■ **EXERCISE DIRECTIONS**
Go through the data below and copy each line where the word "anySub" occurs.

■ **MATERIAL PROVIDED**
/-- R158, R186, R188 to R191, R194, R202: the link's timers. The model's choices that it rests on: logs 66 and 67. -/
def Obligations.LinkTimersAndSublinks : Prop :=
  (∀ (s : State) (row : Instr), row ∈ ([.nakGapTimeout, .resendTimeout, .ackTimer, .stagedTimer, .heartbeatTimer, .timeFrameTimer, .fenceTimeout,
    .proposeTimeout, .confinementDone, .catchUpSent, .releaseTimeout] : List Instr) → s.linkRuns = false → exec row s = .next s) ∧
  (∀ (s : State), s.linkRuns = true →
    (s.link.gapSince = none → exec .nakGapTimeout s = .next s) ∧
    (∀ t, s.link.gapSince = some t → exec .nakGapTimeout s = .next
      { (s.advanceTo (t + 1000)).sendNak with link := { (s.advanceTo (t + 1000)).sendNak.link with gapSince := some (max s.time.ns (t + 1000)) } }) ∧
    (s.link.unacked = [] ∨ s.linkUp = false → exec .resendTimeout s = .next s) ∧
    (s.link.unacked ≠ [] → s.linkUp = true →
      let t := (s.advanceTo (s.link.lastAckAt + 4000)).resendFrom s.link.peerAck
      exec .resendTimeout s = .next { t with link := { t.link with lastAckAt := max s.time.ns (s.link.lastAckAt + 4000) } }) ∧
    (s.linkUp = false → exec .ackTimer s = .next s) ∧
    (s.linkUp = true → ∃ f : Frame, f.ftype = 4 ∧ f.payload = [] ∧ f.fcrc = f.crc ∧ f.ack = s.link.rxNext ∧ f.credit = BitVec.ofNat 32 s.link.rxFreed ∧
      exec .ackTimer s = .next { (s.advanceTo (s.link.lastSentAt + 500)).emitOut (.frame s.anySub f) with
        link := { s.link with lastSentAt := max s.time.ns (s.link.lastSentAt + 500) } }) ∧
    (s.mirrors = [] ∨ s.mirroring = false ∨ s.linkUp = false → exec .stagedTimer s = .next s) ∧
    (s.mirrors ≠ [] → s.mirroring = true → s.linkUp = true → 
      let body := s.mirrors.flatMap (fun st => leBytes 8 st.id ++ leBytes 8 st.rxStaged)
      exec .stagedTimer s = .next (s.sendOn s.anySub { ftype := 3, payload := body })) ∧
    (∃ t, exec .heartbeatTimer s = .next t ∧ t.mem = s.mem ∧ (s.heartbeat).length = 128 ∧ (∀ sl, sl < 2 → (s.link.sub sl).up = true →
      ∃ f : Frame, f.ftype = 6 ∧ f.payload = s.heartbeat ∧ Out.frame sl f ∈ t.out) ∧ (s.linkUp = false → t.out = s.out)) ∧
    (∃ t, exec .timeFrameTimer s = .next t ∧ t.mem = s.mem ∧ (∀ sl, sl < 2 → (s.link.sub sl).up = true →
      ∃ f : Frame, f.ftype = 7 ∧ bfld f.payload 0 8 = s.time.ns % 2 ^ 64 ∧ Out.frame sl f ∈ t.out) ∧ (s.linkUp = false → t = s))) ∧
  (∀ (s : State) (sl n : Nat),
    let x := s.link.sub sl
    let t : State := s.advanceTo (x.lastGood + 30000)
    (2 ≤ sl → exec (.sublinkTrained sl) s = .fault .noSuchUnit ∧ exec (.sublinkSilenceTimeout sl) s = .fault .noSuchUnit ∧
      exec (.sublinkErrorLimit sl n) s = .fault .noSuchUnit ∧ exec (.codewordAlignmentLoss sl) s = .fault .noSuchUnit ∧
      exec (.sublinkRetrainTimer sl) s = .fault .noSuchUnit) ∧
    (sl < 2 → s.linkRuns = false → exec (.sublinkTrained sl) s = .next s ∧ exec (.codewordAlignmentLoss sl) s = .next s) ∧
    (sl < 2 → s.linkRuns = true →
      (x.up = true → exec (.sublinkTrained sl) s = .next s ∧ exec (.sublinkRetrainTimer sl) s = .next s ∧
        exec (.sublinkSilenceTimeout sl) s = .next (t.sublinkDown sl).settleAll ∧
        exec (.codewordAlignmentLoss sl) s = .next (s.sublinkDown sl).settleAll ∧
        (16 < n → exec (.sublinkErrorLimit sl n) s = .next (s.sublinkDown sl).settleAll) ∧
        (n ≤ 16 → exec (.sublinkErrorLimit sl n) s = .next s)) ∧
      (x.up = false → exec (.sublinkTrained sl) s = .next (s.sublinkUp sl).settleAll ∧ exec (.sublinkSilenceTimeout sl) s = .next s ∧
        exec (.sublinkErrorLimit sl n) s = .next s ∧
        (let u := s.advanceTo (x.downAt + 10000000)
         exec (.sublinkRetrainTimer sl) s = .next { u with link := u.link.setSub sl { x with retrains := x.retrains + 1, downAt := u.time.ns } })))) ∧
  (∀ (s : State) (sl : Nat), sl < 2 →
    let x := s.link.sub sl
    let down : State := ({ s with link := s.link.setSub sl { x with up := false, downAt := s.time.ns } } : State).linkEvent sl
    let up : State := ({ s with link := s.link.setSub sl { x with up := true, lastGood := s.time.ns } } : State).linkEvent sl
    (x.up = true → (s.link.sub (1 - sl)).up = true → s.sublinkDown sl = down) ∧
    (x.up = true → (s.link.sub (1 - sl)).up = false → s.sublinkDown sl = down.linkLost) ∧
    (s.linkUp = true → s.sublinkUp sl = up) ∧ (s.linkUp = false → s.sublinkUp sl = up.linkBack) ∧
    (s.time.source = .pps → s.link.pair = 3 → s.linkLost.link.pair = 4 ∧ s.linkLost.link.sevAt = s.time.ns ∧ s.linkLost.link.unacked = [] ∧
      s.linkLost.link.txWait = [] ∧ s.linkLost.link.rxHeld = []) ∧
    (s.link.pair ≠ 4 → s.linkBack.link.txSeq = 1 ∧ s.linkBack.link.rxNext = 1 ∧ s.linkBack.link.txCredit = 8192 ∧ s.linkBack.link.peerAck = 1 ∧
      s.linkBack.link.unacked = [] ∧ s.linkBack.link.pair = s.link.pair)) ∧
  (∀ (s : State), s.linkRuns = true →
    (s.link.pair = 4 → ∃ t, exec .fenceTimeout s = .next t ∧ t.link.pair = 5 ∧ t.time.ns = max s.time.ns (s.link.sevAt + 50000)) ∧
    (s.link.pair ≠ 4 → exec .fenceTimeout s = .next s) ∧
    (∀ p, s.link.prop = some p → s.link.pair = 1 →
      exec .proposeTimeout s = .next ((s.advanceTo (p.at_ + 10000000000)).refusePair).settleAll) ∧
    (s.link.prop = none ∨ s.link.pair ≠ 1 → exec .proposeTimeout s = .next s) ∧
    exec .confinementDone s = .next s.propose.settleAll ∧
    (∀ p, s.link.prop = some p → p.sent = false → s.link.pair = 0 → s.linkUp = true → s.confined = true → s.link.rxProp = none →
      s.propose.link.pair = 1) ∧
    (s.link.pair ≠ 2 ∨ s.link.sentDone = true → exec .catchUpSent s = .next s) ∧
    (s.link.pair = 2 → s.link.sentDone = false →
      let t := ((s.sendLog 0).sendLog 1)
      let u := t.sendPair 3 t.jMode t.ownNow t.link.twinSerial []
      exec .catchUpSent s = .next (({ u with link := { u.link with sentDone := true } } : State).catchUpEnds).settleAll) ∧
    (s.link.release = none → exec .releaseTimeout s = .next s) ∧
    (∀ id since, s.link.release = some (id, since) → s.openSlot = s → (∀ i ∈ s.items, i.stream = id → i.state ≠ .running) →
      s.actsFor id = true → s.appendOk id 128 true = true → ∃ t : State, exec .releaseTimeout s = .next (t.settleAll).handOverAll ∧
        t.link.release = none ∧ t.nextJsn id = s.nextJsn id + 1 ∧ ∃ st, t.stream id = some st ∧ st.released = some (s.nextJsn id)))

■ **RESPONSE**
      exec .ackTimer s = .next { (s.advanceTo (s.link.lastSentAt + 500)).emitOut (.frame s.anySub f) with
      exec .stagedTimer s = .next (s.sendOn s.anySub { ftype := 3, payload := body })) ∧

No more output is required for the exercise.